§ THE TASK
Below are lines of data, and only some are wanted. Please repeat exactly those from the line that has "exact (CopyRecord.mem_offs.1 ho).2.trans_le" through the line that has "readable _ scr records =>".

§ SUPPLIED DATA
▼

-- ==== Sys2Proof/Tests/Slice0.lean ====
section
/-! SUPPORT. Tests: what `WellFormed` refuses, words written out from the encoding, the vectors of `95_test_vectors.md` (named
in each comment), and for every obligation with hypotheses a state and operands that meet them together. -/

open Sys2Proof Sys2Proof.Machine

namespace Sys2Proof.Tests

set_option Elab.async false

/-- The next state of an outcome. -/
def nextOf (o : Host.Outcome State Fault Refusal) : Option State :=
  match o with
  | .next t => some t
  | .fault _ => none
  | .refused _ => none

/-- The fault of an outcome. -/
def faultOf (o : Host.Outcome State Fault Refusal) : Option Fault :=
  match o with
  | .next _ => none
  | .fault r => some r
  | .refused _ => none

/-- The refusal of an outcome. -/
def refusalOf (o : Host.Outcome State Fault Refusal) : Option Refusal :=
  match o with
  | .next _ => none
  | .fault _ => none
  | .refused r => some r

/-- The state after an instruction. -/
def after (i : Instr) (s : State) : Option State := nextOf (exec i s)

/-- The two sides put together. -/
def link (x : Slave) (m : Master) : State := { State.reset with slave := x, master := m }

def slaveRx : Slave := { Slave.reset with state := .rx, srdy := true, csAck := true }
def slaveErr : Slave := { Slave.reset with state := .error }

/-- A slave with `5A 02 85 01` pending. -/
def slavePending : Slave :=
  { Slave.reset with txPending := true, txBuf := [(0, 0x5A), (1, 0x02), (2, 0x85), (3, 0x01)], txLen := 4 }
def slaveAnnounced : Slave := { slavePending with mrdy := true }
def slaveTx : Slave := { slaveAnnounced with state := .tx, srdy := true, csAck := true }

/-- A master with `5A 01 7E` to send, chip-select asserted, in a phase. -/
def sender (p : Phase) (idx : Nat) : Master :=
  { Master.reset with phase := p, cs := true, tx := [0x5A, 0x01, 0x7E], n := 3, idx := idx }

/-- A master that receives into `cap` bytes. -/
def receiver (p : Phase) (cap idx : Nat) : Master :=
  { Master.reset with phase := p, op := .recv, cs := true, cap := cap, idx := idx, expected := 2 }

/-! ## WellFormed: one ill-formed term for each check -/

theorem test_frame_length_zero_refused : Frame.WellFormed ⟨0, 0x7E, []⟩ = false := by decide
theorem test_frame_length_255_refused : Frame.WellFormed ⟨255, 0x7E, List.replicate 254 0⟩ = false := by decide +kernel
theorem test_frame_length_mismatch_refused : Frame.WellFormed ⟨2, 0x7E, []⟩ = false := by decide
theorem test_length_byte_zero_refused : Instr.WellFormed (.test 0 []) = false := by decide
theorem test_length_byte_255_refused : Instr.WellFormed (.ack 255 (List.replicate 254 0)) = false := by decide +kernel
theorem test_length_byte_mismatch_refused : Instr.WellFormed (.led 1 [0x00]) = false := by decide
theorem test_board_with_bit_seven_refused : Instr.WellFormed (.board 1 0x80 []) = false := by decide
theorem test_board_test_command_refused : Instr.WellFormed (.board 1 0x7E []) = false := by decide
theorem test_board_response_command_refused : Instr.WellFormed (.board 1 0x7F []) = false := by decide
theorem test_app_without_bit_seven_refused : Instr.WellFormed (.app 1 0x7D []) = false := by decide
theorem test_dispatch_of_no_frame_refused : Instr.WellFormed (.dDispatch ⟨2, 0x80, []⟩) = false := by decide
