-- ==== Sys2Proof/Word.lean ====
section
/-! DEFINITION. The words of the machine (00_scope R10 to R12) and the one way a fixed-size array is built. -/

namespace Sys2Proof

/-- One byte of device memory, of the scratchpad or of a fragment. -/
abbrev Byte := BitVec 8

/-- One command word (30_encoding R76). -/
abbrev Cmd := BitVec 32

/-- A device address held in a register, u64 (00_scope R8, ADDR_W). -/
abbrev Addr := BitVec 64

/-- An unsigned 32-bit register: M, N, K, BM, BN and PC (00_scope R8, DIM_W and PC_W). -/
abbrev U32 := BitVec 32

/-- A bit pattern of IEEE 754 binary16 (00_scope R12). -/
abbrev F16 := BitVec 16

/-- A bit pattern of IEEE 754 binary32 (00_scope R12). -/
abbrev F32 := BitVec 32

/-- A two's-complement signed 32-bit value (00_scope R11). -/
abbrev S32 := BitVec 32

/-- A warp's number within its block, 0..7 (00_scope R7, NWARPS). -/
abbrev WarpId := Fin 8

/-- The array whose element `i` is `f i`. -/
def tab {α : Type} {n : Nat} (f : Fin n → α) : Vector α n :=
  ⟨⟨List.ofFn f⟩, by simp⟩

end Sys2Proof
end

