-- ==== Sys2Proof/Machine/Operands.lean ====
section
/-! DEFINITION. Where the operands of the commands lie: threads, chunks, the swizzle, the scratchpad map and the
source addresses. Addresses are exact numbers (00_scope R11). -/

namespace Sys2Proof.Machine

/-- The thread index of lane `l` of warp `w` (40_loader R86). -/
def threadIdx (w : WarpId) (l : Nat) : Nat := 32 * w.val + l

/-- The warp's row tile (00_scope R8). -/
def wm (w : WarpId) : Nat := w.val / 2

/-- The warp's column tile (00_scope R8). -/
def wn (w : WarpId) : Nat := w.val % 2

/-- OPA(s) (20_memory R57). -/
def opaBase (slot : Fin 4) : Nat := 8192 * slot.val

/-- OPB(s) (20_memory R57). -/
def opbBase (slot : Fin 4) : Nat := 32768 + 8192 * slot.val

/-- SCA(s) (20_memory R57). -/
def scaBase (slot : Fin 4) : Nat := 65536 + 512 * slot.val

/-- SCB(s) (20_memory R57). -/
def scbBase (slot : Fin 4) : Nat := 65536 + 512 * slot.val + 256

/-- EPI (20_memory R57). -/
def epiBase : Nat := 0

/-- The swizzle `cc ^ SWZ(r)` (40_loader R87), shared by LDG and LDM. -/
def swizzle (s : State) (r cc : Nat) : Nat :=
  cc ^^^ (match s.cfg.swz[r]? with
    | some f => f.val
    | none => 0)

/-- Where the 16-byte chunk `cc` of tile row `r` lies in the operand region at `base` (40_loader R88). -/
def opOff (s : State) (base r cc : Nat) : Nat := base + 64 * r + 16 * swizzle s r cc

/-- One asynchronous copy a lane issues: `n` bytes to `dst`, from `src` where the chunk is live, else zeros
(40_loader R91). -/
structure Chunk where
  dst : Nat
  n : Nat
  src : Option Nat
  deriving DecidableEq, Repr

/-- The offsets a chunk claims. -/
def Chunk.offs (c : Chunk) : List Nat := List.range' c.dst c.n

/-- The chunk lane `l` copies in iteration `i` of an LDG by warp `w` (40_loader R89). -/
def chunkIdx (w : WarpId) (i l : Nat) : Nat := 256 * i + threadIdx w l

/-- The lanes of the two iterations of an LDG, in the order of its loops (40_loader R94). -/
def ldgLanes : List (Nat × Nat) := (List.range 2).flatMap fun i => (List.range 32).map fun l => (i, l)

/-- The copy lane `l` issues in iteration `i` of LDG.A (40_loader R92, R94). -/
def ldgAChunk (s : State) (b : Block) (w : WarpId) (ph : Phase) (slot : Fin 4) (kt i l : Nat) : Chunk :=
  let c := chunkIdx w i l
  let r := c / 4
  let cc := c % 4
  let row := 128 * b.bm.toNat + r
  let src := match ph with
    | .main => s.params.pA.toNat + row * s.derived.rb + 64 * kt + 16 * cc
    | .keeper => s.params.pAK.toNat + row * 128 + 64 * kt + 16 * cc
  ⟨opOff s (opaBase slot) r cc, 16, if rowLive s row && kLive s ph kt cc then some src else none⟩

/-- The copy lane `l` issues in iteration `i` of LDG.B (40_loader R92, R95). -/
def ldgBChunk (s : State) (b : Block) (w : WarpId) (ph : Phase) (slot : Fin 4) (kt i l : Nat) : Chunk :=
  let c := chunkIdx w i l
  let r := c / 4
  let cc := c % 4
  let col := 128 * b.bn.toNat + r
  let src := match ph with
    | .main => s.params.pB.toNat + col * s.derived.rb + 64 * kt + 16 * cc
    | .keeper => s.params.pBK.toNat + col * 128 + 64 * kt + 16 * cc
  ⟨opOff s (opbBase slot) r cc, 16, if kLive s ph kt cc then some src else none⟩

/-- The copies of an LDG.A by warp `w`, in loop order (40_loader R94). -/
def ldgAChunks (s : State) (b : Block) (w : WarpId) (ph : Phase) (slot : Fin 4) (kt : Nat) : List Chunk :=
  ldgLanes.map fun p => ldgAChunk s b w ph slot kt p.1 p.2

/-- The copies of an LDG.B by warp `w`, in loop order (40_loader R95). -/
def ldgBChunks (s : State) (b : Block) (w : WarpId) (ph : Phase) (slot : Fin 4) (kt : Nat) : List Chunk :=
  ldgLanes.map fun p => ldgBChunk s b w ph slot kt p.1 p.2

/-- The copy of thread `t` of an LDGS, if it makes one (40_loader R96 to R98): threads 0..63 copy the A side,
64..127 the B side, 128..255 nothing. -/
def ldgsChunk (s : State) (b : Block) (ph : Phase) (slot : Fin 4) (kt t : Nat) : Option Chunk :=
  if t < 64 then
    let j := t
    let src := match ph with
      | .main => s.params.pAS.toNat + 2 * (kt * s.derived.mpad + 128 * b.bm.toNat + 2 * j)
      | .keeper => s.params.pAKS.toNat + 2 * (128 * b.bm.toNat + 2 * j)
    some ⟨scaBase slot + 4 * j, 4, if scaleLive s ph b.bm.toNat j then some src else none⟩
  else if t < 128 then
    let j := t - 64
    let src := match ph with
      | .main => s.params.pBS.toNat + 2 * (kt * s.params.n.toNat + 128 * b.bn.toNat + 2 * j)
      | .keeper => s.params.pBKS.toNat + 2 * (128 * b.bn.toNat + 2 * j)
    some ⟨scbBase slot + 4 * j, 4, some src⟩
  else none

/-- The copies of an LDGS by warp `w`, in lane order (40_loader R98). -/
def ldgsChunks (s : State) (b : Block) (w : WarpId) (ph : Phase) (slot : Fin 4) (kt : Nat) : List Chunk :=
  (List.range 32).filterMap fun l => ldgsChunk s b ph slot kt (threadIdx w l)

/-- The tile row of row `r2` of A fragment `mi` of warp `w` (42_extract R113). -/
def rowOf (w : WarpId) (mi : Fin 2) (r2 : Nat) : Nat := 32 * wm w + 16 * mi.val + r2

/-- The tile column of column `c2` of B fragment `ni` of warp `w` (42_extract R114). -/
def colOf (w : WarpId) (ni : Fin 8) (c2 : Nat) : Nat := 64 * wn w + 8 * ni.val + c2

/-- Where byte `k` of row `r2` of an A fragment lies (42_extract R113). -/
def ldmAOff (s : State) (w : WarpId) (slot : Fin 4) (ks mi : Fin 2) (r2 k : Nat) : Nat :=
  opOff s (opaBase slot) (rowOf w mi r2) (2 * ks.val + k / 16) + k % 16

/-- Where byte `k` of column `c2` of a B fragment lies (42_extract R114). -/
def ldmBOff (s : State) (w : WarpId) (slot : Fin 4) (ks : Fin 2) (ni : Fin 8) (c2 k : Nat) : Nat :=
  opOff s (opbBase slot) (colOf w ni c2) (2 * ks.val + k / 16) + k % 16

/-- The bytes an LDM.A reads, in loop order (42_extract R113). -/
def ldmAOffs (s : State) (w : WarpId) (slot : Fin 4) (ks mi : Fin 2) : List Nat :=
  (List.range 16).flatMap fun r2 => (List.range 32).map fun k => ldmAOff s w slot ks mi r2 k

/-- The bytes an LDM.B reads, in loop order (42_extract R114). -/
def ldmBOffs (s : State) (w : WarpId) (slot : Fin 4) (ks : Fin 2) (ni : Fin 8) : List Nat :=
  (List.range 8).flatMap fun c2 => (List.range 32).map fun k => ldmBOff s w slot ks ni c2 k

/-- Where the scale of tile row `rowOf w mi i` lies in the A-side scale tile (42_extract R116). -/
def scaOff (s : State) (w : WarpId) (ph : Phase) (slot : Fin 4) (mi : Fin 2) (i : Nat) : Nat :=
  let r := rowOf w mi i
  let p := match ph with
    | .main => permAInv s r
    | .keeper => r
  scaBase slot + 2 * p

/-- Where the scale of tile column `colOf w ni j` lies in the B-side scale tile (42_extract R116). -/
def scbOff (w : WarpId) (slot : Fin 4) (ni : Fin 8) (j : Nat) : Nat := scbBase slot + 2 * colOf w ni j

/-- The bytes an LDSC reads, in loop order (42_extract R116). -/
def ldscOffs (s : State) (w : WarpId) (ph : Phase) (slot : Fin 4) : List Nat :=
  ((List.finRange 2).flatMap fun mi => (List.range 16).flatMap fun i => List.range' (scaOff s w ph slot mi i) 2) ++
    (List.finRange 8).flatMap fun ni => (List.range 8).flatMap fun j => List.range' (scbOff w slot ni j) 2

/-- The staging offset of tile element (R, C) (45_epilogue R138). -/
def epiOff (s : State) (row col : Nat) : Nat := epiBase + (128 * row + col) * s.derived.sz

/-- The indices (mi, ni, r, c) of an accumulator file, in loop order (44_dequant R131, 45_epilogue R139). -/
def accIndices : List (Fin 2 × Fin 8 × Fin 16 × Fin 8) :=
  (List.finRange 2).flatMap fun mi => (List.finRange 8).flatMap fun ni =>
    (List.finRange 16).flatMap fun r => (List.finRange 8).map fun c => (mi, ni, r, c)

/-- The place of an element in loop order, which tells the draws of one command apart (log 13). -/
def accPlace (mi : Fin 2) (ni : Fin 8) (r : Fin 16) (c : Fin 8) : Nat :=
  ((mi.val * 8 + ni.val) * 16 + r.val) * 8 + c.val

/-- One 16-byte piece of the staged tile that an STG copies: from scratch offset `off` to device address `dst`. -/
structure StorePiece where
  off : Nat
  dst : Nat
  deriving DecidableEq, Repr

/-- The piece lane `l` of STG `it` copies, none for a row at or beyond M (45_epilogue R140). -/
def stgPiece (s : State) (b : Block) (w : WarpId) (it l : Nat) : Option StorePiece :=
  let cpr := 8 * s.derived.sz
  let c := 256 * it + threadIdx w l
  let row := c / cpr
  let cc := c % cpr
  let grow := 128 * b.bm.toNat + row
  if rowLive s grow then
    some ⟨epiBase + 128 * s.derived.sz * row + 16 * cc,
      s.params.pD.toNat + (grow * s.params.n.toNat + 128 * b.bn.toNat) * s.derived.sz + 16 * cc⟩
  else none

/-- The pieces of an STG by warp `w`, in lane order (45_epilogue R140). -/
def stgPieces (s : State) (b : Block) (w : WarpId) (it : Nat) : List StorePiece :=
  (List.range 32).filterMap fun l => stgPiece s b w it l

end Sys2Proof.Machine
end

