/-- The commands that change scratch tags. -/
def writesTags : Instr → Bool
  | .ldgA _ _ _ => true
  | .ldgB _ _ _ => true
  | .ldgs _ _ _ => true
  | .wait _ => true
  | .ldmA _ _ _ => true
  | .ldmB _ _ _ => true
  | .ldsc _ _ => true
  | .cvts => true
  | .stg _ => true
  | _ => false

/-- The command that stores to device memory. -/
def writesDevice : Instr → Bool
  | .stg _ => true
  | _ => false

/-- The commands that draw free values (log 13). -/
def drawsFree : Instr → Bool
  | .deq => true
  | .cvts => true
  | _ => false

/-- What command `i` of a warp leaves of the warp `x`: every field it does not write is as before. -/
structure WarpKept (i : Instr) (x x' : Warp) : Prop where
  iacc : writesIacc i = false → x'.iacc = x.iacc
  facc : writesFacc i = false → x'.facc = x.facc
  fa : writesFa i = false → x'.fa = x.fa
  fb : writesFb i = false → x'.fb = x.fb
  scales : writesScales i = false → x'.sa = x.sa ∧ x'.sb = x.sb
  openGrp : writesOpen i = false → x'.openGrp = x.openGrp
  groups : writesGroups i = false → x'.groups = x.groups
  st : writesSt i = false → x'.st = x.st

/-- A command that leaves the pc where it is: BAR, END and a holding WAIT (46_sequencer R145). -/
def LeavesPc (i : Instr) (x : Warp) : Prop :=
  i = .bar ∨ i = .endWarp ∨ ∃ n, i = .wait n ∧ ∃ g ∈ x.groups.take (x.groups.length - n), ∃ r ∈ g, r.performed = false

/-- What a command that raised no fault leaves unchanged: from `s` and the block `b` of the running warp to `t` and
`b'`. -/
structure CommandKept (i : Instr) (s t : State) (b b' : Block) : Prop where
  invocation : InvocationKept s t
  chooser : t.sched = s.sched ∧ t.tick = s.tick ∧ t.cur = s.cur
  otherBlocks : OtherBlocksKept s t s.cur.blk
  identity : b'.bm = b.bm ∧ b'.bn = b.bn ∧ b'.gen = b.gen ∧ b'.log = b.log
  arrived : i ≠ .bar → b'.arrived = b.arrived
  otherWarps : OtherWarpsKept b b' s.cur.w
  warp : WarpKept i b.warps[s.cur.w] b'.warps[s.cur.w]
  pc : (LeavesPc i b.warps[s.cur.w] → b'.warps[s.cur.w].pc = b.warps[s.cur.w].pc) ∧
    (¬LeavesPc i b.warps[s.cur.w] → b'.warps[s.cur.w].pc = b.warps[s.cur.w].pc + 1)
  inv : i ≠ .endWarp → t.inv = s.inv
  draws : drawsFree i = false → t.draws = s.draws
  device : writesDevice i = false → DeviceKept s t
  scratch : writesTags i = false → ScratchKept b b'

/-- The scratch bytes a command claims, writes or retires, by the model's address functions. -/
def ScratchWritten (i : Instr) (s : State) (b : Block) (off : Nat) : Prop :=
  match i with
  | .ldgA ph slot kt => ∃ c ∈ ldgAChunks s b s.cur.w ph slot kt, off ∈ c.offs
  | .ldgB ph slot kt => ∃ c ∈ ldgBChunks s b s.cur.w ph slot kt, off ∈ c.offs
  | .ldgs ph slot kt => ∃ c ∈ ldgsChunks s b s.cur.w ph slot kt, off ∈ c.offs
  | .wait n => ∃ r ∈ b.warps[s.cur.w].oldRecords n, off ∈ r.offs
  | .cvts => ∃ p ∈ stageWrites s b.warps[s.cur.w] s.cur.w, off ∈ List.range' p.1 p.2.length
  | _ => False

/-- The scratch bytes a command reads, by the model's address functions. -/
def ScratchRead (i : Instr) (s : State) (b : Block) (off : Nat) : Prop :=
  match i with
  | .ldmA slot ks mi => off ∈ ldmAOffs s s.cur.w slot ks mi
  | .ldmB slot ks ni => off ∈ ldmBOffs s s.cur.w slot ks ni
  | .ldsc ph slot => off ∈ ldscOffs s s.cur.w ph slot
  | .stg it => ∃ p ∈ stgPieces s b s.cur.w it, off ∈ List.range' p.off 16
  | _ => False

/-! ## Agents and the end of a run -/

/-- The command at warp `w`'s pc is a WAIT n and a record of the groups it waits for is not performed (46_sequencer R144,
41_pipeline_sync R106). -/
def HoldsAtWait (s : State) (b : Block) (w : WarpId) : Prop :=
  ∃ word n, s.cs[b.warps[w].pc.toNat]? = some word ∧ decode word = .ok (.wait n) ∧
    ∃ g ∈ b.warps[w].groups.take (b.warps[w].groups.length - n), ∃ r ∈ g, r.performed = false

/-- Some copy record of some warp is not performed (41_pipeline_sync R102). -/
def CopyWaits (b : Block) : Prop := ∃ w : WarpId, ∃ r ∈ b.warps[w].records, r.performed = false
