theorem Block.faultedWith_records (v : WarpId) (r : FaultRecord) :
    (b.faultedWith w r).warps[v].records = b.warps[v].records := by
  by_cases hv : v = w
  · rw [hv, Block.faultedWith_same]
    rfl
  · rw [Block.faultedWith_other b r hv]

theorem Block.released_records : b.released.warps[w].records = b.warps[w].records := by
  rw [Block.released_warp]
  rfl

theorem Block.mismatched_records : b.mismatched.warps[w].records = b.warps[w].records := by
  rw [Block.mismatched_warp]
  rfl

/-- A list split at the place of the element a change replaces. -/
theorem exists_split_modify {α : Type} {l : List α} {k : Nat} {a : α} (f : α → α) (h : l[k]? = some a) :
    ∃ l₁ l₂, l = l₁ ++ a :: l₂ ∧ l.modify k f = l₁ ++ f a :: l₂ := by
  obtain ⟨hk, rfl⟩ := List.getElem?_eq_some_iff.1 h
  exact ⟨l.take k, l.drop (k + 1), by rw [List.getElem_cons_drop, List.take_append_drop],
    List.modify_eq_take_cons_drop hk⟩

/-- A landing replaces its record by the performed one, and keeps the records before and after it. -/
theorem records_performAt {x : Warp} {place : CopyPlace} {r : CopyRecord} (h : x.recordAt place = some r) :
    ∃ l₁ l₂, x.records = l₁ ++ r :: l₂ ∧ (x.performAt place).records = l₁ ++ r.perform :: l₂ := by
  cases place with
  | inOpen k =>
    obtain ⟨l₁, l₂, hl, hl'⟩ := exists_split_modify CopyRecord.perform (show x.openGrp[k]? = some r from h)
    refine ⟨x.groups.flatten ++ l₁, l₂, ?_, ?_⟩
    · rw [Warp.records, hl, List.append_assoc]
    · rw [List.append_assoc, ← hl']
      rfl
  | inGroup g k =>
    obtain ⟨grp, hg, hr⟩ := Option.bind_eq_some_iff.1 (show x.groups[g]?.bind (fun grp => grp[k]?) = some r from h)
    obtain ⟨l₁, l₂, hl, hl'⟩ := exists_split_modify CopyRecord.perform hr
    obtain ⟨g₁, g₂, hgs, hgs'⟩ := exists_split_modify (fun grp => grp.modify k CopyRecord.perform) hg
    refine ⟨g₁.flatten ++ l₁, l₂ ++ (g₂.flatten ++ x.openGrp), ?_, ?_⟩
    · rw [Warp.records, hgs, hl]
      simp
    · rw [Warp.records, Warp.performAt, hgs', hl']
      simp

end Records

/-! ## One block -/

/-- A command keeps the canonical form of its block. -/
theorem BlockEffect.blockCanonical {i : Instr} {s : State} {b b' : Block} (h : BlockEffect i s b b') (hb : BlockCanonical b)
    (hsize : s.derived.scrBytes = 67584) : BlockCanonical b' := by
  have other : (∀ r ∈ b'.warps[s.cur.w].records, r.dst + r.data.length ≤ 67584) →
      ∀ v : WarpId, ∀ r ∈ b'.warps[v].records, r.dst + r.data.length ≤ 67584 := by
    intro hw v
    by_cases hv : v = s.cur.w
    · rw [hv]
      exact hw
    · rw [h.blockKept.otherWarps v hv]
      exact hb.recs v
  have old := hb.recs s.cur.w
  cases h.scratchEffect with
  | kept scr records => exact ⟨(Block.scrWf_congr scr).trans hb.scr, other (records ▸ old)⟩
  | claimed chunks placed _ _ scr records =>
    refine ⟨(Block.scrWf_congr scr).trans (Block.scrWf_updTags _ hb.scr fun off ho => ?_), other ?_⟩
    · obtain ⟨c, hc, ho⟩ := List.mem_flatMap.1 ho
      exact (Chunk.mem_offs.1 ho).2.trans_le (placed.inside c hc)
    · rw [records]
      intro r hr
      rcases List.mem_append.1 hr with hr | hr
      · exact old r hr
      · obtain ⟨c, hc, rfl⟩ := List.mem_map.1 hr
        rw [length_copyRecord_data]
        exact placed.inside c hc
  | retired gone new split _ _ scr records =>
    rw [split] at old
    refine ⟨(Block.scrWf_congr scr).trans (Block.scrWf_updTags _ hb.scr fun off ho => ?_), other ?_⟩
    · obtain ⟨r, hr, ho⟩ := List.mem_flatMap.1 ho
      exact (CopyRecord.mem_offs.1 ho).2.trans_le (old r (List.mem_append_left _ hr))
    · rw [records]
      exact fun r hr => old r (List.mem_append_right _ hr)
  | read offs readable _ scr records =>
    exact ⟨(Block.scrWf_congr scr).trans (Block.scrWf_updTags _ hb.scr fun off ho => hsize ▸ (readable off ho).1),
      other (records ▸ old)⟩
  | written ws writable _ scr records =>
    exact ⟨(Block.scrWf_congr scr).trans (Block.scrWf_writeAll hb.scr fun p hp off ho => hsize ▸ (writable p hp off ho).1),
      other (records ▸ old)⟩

▲

§ WORKED SOLUTION
      exact (CopyRecord.mem_offs.1 ho).2.trans_le (old r (List.mem_append_left _ hr))
    · rw [records]
      exact fun r hr => old r (List.mem_append_right _ hr)
  | read offs readable _ scr records =>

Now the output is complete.